I am looking to write to an excel (.xls MS Excel 2003 format) file programatically using Java. The excel output files may contain ~200,000 rows which I plan to split over number of sheets (64k rows per sheet, due to the excel limit).
I have tried using the apache POI APIs but it seems to be a memory hog due to the API object model. I am forced to add cells/sheets to the workbook object in memory and only once all data is added, I can write the workbook to a file! Here is a sample of how the apache recommends i write excel files using their API:
Workbook wb = new HSSFWorkbook();
Sheet sheet = wb.createSheet("new sheet");
//Create a row and put some cells in it
Row row = sheet.createRow((short)0);
// Create a cell and put a value in it.
Cell cell = row.createCell(0);
cell.setCellValue(1);
// Write the output to a file
FileOutputStream fileOut = new FileOutputStream("workbook.xls");
wb.write(fileOut);
fileOut.close();
Clearly, writing ~20k rows(with some 10-20 columns in each row) gives me the dreaded "java.lang.OutOfMemoryError: Java heap space".
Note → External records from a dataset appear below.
/-- The lowest tid that is not valid. -/
def freeTid (m : Map (List Word)) (lo : Nat) : Option Nat :=
  ((List.range 128).map (· + lo)).find? (fun t => (mget m t).isNone)

/-- Allocate: the tid, or −1 on a shortage (R218). -/
def State.alloc (s : State) (tn space : Nat) (d : List Word) : Word × State :=
  let kind := (geomOf d).kind
  if kind = 0 || kind = 4 then
    match freeTid (s.ctx space).tens 0 with
    | some t => (BitVec.ofNat 64 t, s.modCtx space (fun c =>
        { c with tens := mset c.tens t (setWord d 0 (setBit (wordOf d 0) 63)) }))
    | none => (BitVec.allOnes 64, s)
  else
    match (s.task tn).bind (fun t => freeTid t.tens 128) with
    | some t =>
      match s.allocAt tn t d with
      | some s1 => (BitVec.ofNat 64 t, s1)
      | none => (BitVec.allOnes 64, s)
    | none => (BitVec.allOnes 64, s)

def execTalloc (w : StallL) (s : State) : Res :=
  finish (runElected (.talloc w) (fun s _ e ops =>
    let a := ops.getD 0 {}
    match engineRead s e a.val 64 a.deps with
    | (.inl o, s1) => (s1, o)
    | (.inr b, s1) =>
      let d := toWords b 8
      match badWord d with
      | some n => (s1, .refuse (tensCause 2 0 n 0))
      | none =>
        if (geomOf d).kind = 4 && s.userMode e then (s1, .refuse (flashCause (.talloc w) .u))
        else
          let (t, s2) := s1.alloc (s.taskNo e) (s.spaceOf e) d
          (s2, .all [(t, [])])) s)

/-- A reservation in a freed tile is dropped (R252). -/
def Lane.dropTile (l : Lane) (tid : Nat) : Lane :=
  match l.resv with
  | some (t, _) => if t = tid then { l with resv := none } else l
  | none => l

def Saved.dropTile (v : Saved) (tn tid : Nat) : Saved :=
  if v.wave.task = tn then { v with lanes := v.lanes.map (fun p => (p.1, p.2.dropTile tid)) } else v

/-- A task-level tile is freed: reservations of its rows are dropped wherever their threads are. -/
def State.dropTile (s : State) (tn space tid : Nat) : State :=
  let f (x : SpawnLane) : SpawnLane := { x with lane := x.lane.dropTile tid }
  let s1 := s.modTask tn (fun t => { t with spawned := t.spawned.map f, woken := t.woken.map f })
  let s2 := s1.modCtx space (fun c => { c with saved := c.saved.map (fun v => v.dropTile tn tid) })
  { s2 with lanes := s2.lanes.map (fun p => if s.taskNo p.1 = tn then (p.1, p.2.dropTile tid) else p) }

def State.freeTensor (s : State) (tn space tid : Nat) : State :=
  if tid < 128 then s.modCtx space (fun c => { c with tens := mdel c.tens tid })
  else (s.modTask tn (fun t => { t with tens := mdel t.tens tid, due := mdel t.due tid })).dropTile tn space tid

def execTfree (w : StallL) (s : State) : Res :=
  finish (runElected (.tfree w) (fun s _ e ops =>
    let tid := (ops.getD 0 {}).val.toNat
    let tn := s.taskNo e
    match s.entryOf tn tid with
    | none => (s, .refuse (tensCause 1 tid 0 0))
    | some en =>
      let fr := (geomOf en).kind = 3
      if fr && !((s.task tn).map (fun t => (dueRows t tid s.now).isEmpty)).getD true then (s, .hold (.tensor tid))
      else if fr && frOcc en != 0 then (s, .refuse (tensCause 7 tid 0 0))
      else if s.engineNames tn tid then (s, .hold (.tensor tid))
      else (s.freeTensor tn (s.spaceOf e) tid, .all [])) s)

/-- ( daddr tid -- ) -/
def execTdef (w : StallL) (s : State) : Res :=
  finish (runElected (.tdef w) (fun s _ e ops =>
    let a := ops.getD 1 {}
    let tid := (ops.getD 0 {}).val.toNat
    match engineRead s e a.val 64 a.deps with
    | (.inl o, s1) => (s1, o)
    | (.inr b, s1) =>
      let d := toWords b 8
      if 256 ≤ tid then (s1, .refuse (tensCause 1 tid 0 0))
      else
        match badWord d with
        | some n => (s1, .refuse (tensCause 2 tid n 0))
        | none =>
          let kind := (geomOf d).kind
          if 128 ≤ tid || (kind != 0 && kind != 4) then (s1, .refuse (tensCause 3 tid 0 0))
          else if kind = 4 && s.userMode e then (s1, .refuse (flashCause (.tdef w) .u))
          else if s.engineNames (s.taskNo e) tid then (s, .hold (.tensor tid))
          else (s1.modCtx (s.spaceOf e) (fun c =>
            { c with tens := mset c.tens tid (setWord d 0 (setBit (wordOf d 0) 63)) }), .all [])) s)

/-- The whole strand waits while a tensor that one of its lanes names is held (R134, R224). -/
def State.strandHolds (s : State) (at_ : Nat) (writes : Bool) : Option Nat :=
  s.active.findSome? (fun k =>
    match (s.lane k).bind (fun l => l.stk[at_]?) with
    | some e => if s.waveHolds (s.taskNo k) (waveOf k) e.val.toNat writes true then some e.val.toNat else none
    | none => none)

/-- All lanes of the strand wait. -/
def State.strandWaits (s : State) (i : Instr) (w : Wait) : State := (s.active.foldl (fun t k => t.holdLane k i w s.nextId) s).bump

/-- Run an instruction of each lane, or wait for the tensors it names. DEDUCED: log entry 43. -/
def runTensor (i : Instr) (writes : Bool) (body : State → Nat → List Entry → State × LOut) (s : State) : Res :=
  match s.strandHolds 0 writes with
  | some tid => .next (s.strandWaits i (.tensor tid))
  | none => finish (runEach i body s)

def execTget (w : StallL) (i : BitVec 3) (s : State) : Res :=
  runTensor (.tget w i) false (fun s k ops =>
    let tid := (ops.getD 0 {}).val.toNat
    match s.entryOf (s.taskNo k) tid with
    | none => (s, .trap (tensCause 1 tid 0 0))
    | some en => (s, .go [(en.getD i.toNat 0, [])])) s

/-- The words that `tset` may write (R219, R249). -/
def tsetAllows (en : List Word) (i : Nat) (v : Word) : Bool :=
  let kind := (geomOf en).kind
  if kind = 0 || kind = 4 then i != 0
  else if kind = 3 then
    i == 3 || i == 6 || (i == 2 && (v.toNat % 4096 == frSite en || (frHeld en == 0 && frOcc en == 0)))
  else false

/-- The check of an entry with a new word i (R210, R219, R249). `talloc` has filled in the bases of an on-chip tensor, and a
frame header has rules of its own. -/
def tsetBad (en : List Word) (i : Nat) (v : Word) : Option Nat :=
  let new := en.set i v
  let bad := badWord (setWord new 0 (clearBit (wordOf new 0) 63))
  let kind := (geomOf en).kind
  if kind = 3 then
    if i = 2 then (if frWord2 v.toNat then none else some 2)
    else if i = 3 then (if frWord3 v.toNat then none else some 3)
    else if i ≤ 1 then bad.filter (· ≤ 1) else none
  else if kind = 1 || kind = 2 then (if i ≤ 3 then bad.filter (· ≤ 3) else none)
  else bad

/-- An operation of the bin unit: those of one wave apply in its order of issue (R264). -/
def isBinOp : Instr → Bool
  | .wakeRow _ | .wakeSite _ _ | .flush _ _ => true
  | .tset _ i => i == 6
  | _ => false
/-- Another strand of the wave waits in such an operation that it issued earlier. -/
def State.binBusy (s : State) (ks : List Nat) : Bool :=
  match ks with
  | [] => false
  | k :: _ =>
    let mine := (s.lane k).bind (fun l => if l.wait = .none then none else some l.stamp)
    (s.waveLanes (waveOf k)).any (fun p => !ks.contains p.1 && p.2.wait != .none && !p.2.wait.apart && p.2.during.any isBinOp &&
      mine.all (fun n => p.2.stamp < n))

/-- A change of THR or AGE applies from the next cluster cycle: till then the two are as they were (R249). A row may reach a
longer age limit in its turn. -/
def Task.noteLimits (t : Task) (tid now : Nat) (en new : List Word) : Task :=
  { t with
    before := mset t.before tid (now, t.frLimits tid now en)
    rows := t.rows.map (fun r =>
      if r.1 / 64 = tid then (r.1, { r.2 with aged := r.2.aged && r.2.since + frAge new ≤ now }) else r) }

/-- Rows of a tile are made ready: what is visible at cluster scope by now, their load must see (R261). -/
def State.seeRows (s : State) (tn tid mask : Nat) : State :=
  s.modTask tn (fun t =>
    let v := boundaryView s.rels (t.members.headD 0) .cluster []
    { t with rows := t.rows.map (fun r =>
      if r.1 / 64 = tid && mask.testBit (r.1 % 64) then (r.1, { r.2 with floor := viewJoin v r.2.floor }) else r) })

/-- A header word of a frame tile is replaced. A `tset 6` is a release at cluster scope, and a wake of each row whose bit becomes
1; a row whose bit becomes 0 is covered by no flush any longer (R249, R257, R261). -/
def State.setHeader (s : State) (e tid i : Nat) (en new : List Word) : State :=
  let tn := s.taskNo e
  if i = 6 then
    ((s.release e .cluster).modTask tn (fun t => { t with
      tens := mset t.tens tid new, due := mset t.due tid (mgetD t.due tid 0 &&& frWake new) })).seeRows tn tid
      (frWake new &&& ((2 ^ 64 - 1) ^^^ frWake en))
  else s.modTask tn (fun t => { (if i = 2 then t.noteLimits tid s.now en new else t) with tens := mset t.tens tid new })

/-- ( v tid -- ) -/
def execTset (w : StallL) (i : BitVec 3) (s : State) : Res :=
  finish (runElected (.tset w i) (fun s ks e ops =>
    let tid := (ops.getD 0 {}).val.toNat
    let v := (ops.getD 1 {}).val
    let tn := s.taskNo e
    match s.entryOf tn tid with
    | none => (s, .refuse (tensCause 1 tid 0 0))
    | some en =>
      let kind := (geomOf en).kind
      let fr := kind = 3
      let nv := if fr && i.toNat = 6 then v &&& ((en.getD 4 0) ||| (en.getD 7 0)) else v
      let new := en.set i.toNat nv
      if kind = 4 && s.userMode e then (s, .refuse (flashCause (.tset w i) .u))
      else if s.engineNames tn tid then (s, .hold (.tensor tid))
      else
        match tsetBad en i.toNat v with
        | some n => (s, .refuse (tensCause 2 tid n 0))
        | none =>
          if !tsetAllows en i.toNat v then (s, .refuse (tensCause 3 tid 0 0))
          else if fr && i.toNat = 6 && s.binBusy ks then (s, .hold .bin)
          else if tid < 128 then (s.modCtx (s.spaceOf e) (fun c => { c with tens := mset c.tens tid new }), .all [])
          else (s.setHeader e tid i.toNat en new, .all [])) s)

/-- The lowest-numbered refusal of an element access (R212, R220). -/
def elemRefusal (en : Option (List Word)) (kindOk : Geom → Bool) (writes : Bool) (tid row col : Nat) :
    Cause ⊕ Geom :=
  match en with
  | none => .inl (tensCause 1 tid row col)
  | some e =>
    let g := geomOf e
    if !kindOk g then .inl (tensCause 3 tid row col)
    else if g.ext 0 ≤ col || g.rows ≤ row then .inl (tensCause 4 tid row col)
    else if writes && g.rdo then .inl (tensCause 5 tid row col)
    else if writes && g.sp then .inl (tensCause 6 tid row col)
    else .inr g

def onChip (g : Geom) : Bool := g.kind = 1 || g.kind = 2 || g.kind = 3

/-- What `ldt` pushes (R220). -/
def elemVal (fmt x : Nat) : Word :=
  if fmt = 0 then sextNat 8 x else if fmt = 1 then sextNat 4 x else if fmt = 7 then sextNat 32 x else BitVec.ofNat 64 x

/-- One read for all of a strand's lanes that read the same bytes (R155, R225): it respects what each of them must respect, and
what their wave has written. The lanes come with what their addresses depend on. -/
def State.readFor (s : State) (ls : List (Nat × List Nat)) (key n : Nat) : Seen × State :=
  let floor := ls.foldl (fun m p => ((s.lane p.1).map (fun l => viewJoin (s.floorOf p.1 l p.2) m)).getD m) []
  let (v, s1) := s.readVer floor (fun w => w.who / 32 == s.who (ls.headD (0, [])).1 / 32) key n
  (v, ls.foldl (fun s p => s.modLane p.1 (fun l => { l with seen := seenUpdate key v.ids l.seen })) s1)

/-- The reads of a strand, each made once: (lane, dependencies, key, length), and what was read, by key. -/
def State.readsFor (s : State) (rs : List (Nat × List Nat × Nat × Nat)) : List (Nat × Seen) × State :=
  rs.foldl (fun a r =>
    if a.1.any (fun x => x.1 == r.2.2.1) then a
    else
      let ls := (rs.filter (fun q => q.2.2.1 == r.2.2.1)).map (fun q => (q.1, q.2.1))
      let (v, s1) := a.2.readFor ls r.2.2.1 r.2.2.2
      (a.1 ++ [(r.2.2.1, v)], s1)) ([], s)
def seenAt (vs : List (Nat × Seen)) (key : Nat) : Seen :=
  ((vs.find? (fun x => x.1 == key)).map (·.2)).getD { bytes := [], ids := [], rels := [] }

/-- What a lane's `ldt` reads of a tensor's storage: an element, the zero point of its group where its block is absent (R211), or
nothing. -/
inductive Cell where
  | elem (i off : Nat)
  | zeroPoint (n : Nat)
  | zero
  deriving DecidableEq, Repr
I have tried increasing JVM initial heapsize and max heap size using Xms and Xmx parameters as Xms512m and Xmx1024. Still cant write more than 150k rows to the file.
I am looking for a way to stream to an excel file instead of building the entire file in memory before writing it to disk which will hopefully save a lot of memory usage. Any alternative API or solutions would be appreciated, but I am restricted to usage of java. Thanks! :)
Try to use SXSSF workbook, thats great thing for huge xls documents, its build document and don't eat RAM at all, becase using nio
All existing Java APIs try to build the whole document in RAM at once. Try to write an XML file which conforms to the new xslx file format instead. To get you started, I suggest to build a small file in the desired form in Excel and save it. Then open it and examine the structure and replace the parts you want.
Wikipedia has a good article about the overall format.
I had to split my files into several excel files in order to overcome the heap space exception. I figured that around 5k rows with 22 columns was about it, so I just made my logic so that every 5k row I would end the file, start a new one and just numerate the files accordingly.
In the cases where I had 20k + rows to be written I would have 4+ different files representing the data.
Have a look at the HSSF serializer from the cocoon project.
The HSSF serializer catches SAX events and creates a spreadsheet in the XLS format used by Microsoft Excel
There also is JExcelApi, but its uses more memory. i think you should create .csv file and open it in excel. it allows you to pass a lot of data, but you wont be able to do any "excel magic".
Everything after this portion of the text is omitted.